_Exercise requirements_. Only some lines are wanted. Transcribe, exactly, the lines below from the line with "(R354, R362) -/" up to and including the line with "if r.1 ≤ n ∧".

(Collected data)
-=-=-

-- ==== Sys2Proof/Machine/LinkOps.lean ====
section
/-! DEFINITION. What a Nellon port's link does, by shared operations: lanes and widths (R354, R362, R378 to R380), training and
retraining (R363, R382, R383), flits, acknowledgement and replay (R365 to R373), credits (R374 to R377), messages (R384,
R385). -/

namespace Sys2Proof.Machine

open Sys2Proof

def State.port (s : State) (n : Nat) : Port := Tab.get s.chip.ports {} n
def State.setPort (s : State) (n : Nat) (p : Port) : State := { s with chip.ports := Tab.set s.chip.ports {} n p }
def State.modPort (s : State) (n : Nat) (f : Port → Port) : State := s.setPort n (f (s.port n))

/-! ### Lanes and widths (R378 to R380) -/

def Port.lane (p : Port) (l : Nat) : Lane := p.lanes.getD l {}
def Port.setLane (p : Port) (l : Nat) (x : Lane) : Port := { p with lanes := p.lanes.set l x }

/-- A lane is good: found, locked, and bad in neither direction. -/
def Lane.good (x : Lane) : Bool := x.seen && x.locked && !x.bad

/-- The groups in the order of R380: width code, lowest lane, lanes. -/
def laneGroups : List (Nat × Nat × Nat) := [(3, 0, 8), (2, 0, 4), (2, 4, 4), (1, 0, 2), (1, 2, 2), (1, 4, 2), (1, 6, 2)]

/-- The receive lane that lane `k` of the partner's transmitter feeds (R364). -/
def Port.rxOf (p : Port) (k : Nat) : Nat := ((List.range 8).find? fun l => (p.lane l).seen && (p.lane l).partner == k).getD k

/-- Lane number `k` meets `ok` in the direction received: lane numbers are the transmitter's physical ones (R364). -/
def Port.rxMeets (p : Port) (ok : Lane → Bool) (k : Nat) : Bool :=
  (List.range 8).any fun l => (p.lane l).seen && (p.lane l).partner == k && ok (p.lane l)

/-- The widest group of at most width code `w` whose lane numbers all meet `ok`, the lowest among equals (R380). -/
def Port.widest (_ : Port) (w : Nat) (ok : Nat → Bool) : Option (Nat × Nat × Nat) :=
  (laneGroups.filter fun g => decide (g.1 ≤ w)).find? fun g => (List.range g.2.2).all fun i => ok (g.2.1 + i)

/-- Lane number `k` is good in both directions: this end's pair `k` sends it, and another pair may receive it (R363, R364). -/
def Port.bothGood (p : Port) (k : Nat) : Bool := (p.lane k).good && p.rxMeets Lane.good k

/-- Lanes of a width code. -/
def lanesOf (w : Nat) : Nat := if w = 3 then 8 else if w = 2 then 4 else if w = 1 then 2 else 0

/-- Lane numbers of the group in use. -/
def Port.group (p : Port) : List Nat := (List.range (lanesOf p.width)).map (p.grp + ·)

/-- The pair `l` of this end sends or receives a lane of the group in use. -/
def Port.inGroup (p : Port) (l : Nat) : Bool := p.group.contains l || p.group.any fun k => p.rxOf k == l

/-- LGOOD: bit l, lane l is good (R384, R387). -/
def Port.lgood (p : Port) : Nat := (List.range 8).foldl (fun a l => a + b2n (p.lane l).good * 2 ^ l) 0

/-! ### Transmit equalisation (R354, R362) -/

/-- Range of tap `i`, in hundredths, from c(−3) to c(1). -/
def tapRange (i : Nat) : Int × Int :=
  if i = 0 then (-10, 10) else if i = 1 then (-20, 20) else if i = 2 then (-40, 0) else if i = 3 then (50, 100) else (-25, 0)

/-- Presets 1 and 2. -/
def presetTaps (n : Nat) : List Int := if n = 2 then [0, 0, -15, 75, -10] else [0, 0, 0, 100, 0]

/-- A request for one tap: its new value and its report (R354, R362: 1 updated, 2 at minimum, 3 at maximum). -/
def askTap (taps : List Int) (i req : Nat) : List Int × Nat :=
  let v := taps.getD i 0
  let n := if req = 1 then v + 1 else v - 1
  let new := taps.set i n
  let r := tapRange i
  if r.1 ≤ n ∧ n ≤ r.2 ∧ (new.map Int.natAbs).foldl (· + ·) 0 ≤ 100 then (new, 1)
  else (taps, if req = 1 then 3 else 2)

/-- A control field's requests acted on by the transmitter of the lane; each request once, until the partner holds (R362). -/
def Lane.request (x : Lane) (preset : Nat) (req : Nat → Nat) : Lane :=
  if preset = 1 ∨ preset = 2 then { x with taps := presetTaps preset, sts := [1, 1, 1, 1, 1], held := List.replicate 5 false }
  else (List.range 5).foldl (fun (y : Lane) i =>
    let r := req i
    if r = 0 then { y with held := y.held.set i true, sts := y.sts.set i 0 }
    else if (r = 1 ∨ r = 2) ∧ y.held.getD i true then
      let t := askTap y.taps i r
      { y with taps := t.1, sts := y.sts.set i t.2, held := y.held.set i false }
    else y) x

/-! ### Training frames (R362) -/

/-- A control field with its CHK. -/
def frameField (body : Nat) : Nat := body + 2 ^ 56 * crc8 (leBytes 7 body)

/-- CHK of a received control field holds. -/
def frameOk (ctl : Nat) : Bool := bitsOf ctl 56 8 == crc8 (leBytes 7 ctl)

-=-=-

_Reply_.
/-! ### Transmit equalisation (R354, R362) -/

/-- Range of tap `i`, in hundredths, from c(−3) to c(1). -/
def tapRange (i : Nat) : Int × Int :=
  if i = 0 then (-10, 10) else if i = 1 then (-20, 20) else if i = 2 then (-40, 0) else if i = 3 then (50, 100) else (-25, 0)

/-- Presets 1 and 2. -/
def presetTaps (n : Nat) : List Int := if n = 2 then [0, 0, -15, 75, -10] else [0, 0, 0, 100, 0]

/-- A request for one tap: its new value and its report (R354, R362: 1 updated, 2 at minimum, 3 at maximum). -/
def askTap (taps : List Int) (i req : Nat) : List Int × Nat :=
  let v := taps.getD i 0
  let n := if req = 1 then v + 1 else v - 1
  let new := taps.set i n
  let r := tapRange i
  if r.1 ≤ n ∧ n ≤ r.2 ∧ (new.map Int.natAbs).foldl (· + ·) 0 ≤ 100 then (new, 1)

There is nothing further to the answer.